**WHAT NEEDS TO BE DONE:** Match on the string "openA" in the entries below and return every matching line.

Segment Open

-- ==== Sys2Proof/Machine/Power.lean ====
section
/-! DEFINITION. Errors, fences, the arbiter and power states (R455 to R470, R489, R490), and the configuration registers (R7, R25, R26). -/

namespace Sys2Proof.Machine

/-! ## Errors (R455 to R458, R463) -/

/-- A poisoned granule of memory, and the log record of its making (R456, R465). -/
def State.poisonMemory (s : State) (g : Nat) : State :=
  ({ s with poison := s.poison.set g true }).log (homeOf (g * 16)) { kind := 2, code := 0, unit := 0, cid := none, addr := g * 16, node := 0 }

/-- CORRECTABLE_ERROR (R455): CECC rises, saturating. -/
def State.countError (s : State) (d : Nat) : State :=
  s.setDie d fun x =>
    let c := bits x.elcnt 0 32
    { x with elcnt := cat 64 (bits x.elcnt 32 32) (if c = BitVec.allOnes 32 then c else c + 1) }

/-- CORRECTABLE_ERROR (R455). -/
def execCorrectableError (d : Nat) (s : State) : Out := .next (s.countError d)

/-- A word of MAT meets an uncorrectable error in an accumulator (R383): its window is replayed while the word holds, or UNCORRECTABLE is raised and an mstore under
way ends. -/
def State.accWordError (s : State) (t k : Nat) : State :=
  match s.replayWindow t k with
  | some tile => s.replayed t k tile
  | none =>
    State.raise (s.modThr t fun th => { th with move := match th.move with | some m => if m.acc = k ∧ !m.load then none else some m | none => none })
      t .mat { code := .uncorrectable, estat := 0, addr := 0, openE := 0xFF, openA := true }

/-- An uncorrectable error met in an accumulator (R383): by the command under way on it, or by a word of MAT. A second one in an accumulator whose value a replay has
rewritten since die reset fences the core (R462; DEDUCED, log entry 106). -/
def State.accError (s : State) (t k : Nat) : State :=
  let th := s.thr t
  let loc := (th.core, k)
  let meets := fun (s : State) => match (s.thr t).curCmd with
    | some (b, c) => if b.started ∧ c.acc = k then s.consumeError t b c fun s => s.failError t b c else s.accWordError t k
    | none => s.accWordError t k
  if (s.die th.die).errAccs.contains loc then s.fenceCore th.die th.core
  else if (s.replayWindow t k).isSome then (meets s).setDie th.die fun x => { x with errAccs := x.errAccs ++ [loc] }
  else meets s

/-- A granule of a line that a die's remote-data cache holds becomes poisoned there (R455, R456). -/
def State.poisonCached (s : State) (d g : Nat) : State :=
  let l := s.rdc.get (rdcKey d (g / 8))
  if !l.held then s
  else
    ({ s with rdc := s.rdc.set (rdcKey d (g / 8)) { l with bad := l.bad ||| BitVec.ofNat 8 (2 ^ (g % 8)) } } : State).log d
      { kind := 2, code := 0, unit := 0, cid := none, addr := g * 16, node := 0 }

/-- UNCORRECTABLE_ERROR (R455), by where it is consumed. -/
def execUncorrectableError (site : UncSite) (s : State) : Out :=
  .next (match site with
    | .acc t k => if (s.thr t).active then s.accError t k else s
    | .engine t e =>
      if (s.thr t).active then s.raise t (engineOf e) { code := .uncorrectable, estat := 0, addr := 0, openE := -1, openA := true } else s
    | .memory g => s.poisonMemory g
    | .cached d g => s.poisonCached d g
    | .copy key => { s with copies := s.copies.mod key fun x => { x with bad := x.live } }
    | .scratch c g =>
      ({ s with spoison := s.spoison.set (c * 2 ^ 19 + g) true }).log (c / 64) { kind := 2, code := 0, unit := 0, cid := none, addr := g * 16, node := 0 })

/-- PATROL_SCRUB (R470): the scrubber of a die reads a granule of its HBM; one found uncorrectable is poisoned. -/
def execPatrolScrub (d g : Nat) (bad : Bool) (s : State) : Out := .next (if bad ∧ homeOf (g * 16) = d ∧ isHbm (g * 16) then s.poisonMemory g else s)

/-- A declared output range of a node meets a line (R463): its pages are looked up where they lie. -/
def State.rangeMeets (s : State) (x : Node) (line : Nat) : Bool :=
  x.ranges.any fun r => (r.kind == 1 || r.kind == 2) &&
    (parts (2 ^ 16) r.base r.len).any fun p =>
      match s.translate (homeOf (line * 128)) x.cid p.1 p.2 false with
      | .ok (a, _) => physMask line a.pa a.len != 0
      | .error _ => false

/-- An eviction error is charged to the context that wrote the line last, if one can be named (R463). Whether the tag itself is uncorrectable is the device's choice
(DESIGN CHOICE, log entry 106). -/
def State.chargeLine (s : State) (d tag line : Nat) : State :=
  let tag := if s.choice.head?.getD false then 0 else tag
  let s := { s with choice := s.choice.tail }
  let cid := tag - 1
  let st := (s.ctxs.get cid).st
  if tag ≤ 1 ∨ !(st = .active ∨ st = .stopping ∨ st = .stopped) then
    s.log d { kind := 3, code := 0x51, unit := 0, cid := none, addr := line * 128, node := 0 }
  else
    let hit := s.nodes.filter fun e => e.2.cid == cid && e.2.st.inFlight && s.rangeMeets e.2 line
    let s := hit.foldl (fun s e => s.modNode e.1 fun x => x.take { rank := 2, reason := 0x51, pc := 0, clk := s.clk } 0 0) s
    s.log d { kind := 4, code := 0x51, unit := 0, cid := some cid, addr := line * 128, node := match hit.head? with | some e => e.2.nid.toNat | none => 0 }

Segment Closed

**FINISHED EXERCISE:**
      t .mat { code := .uncorrectable, estat := 0, addr := 0, openE := 0xFF, openA := true }
      if (s.thr t).active then s.raise t (engineOf e) { code := .uncorrectable, estat := 0, addr := 0, openE := -1, openA := true } else s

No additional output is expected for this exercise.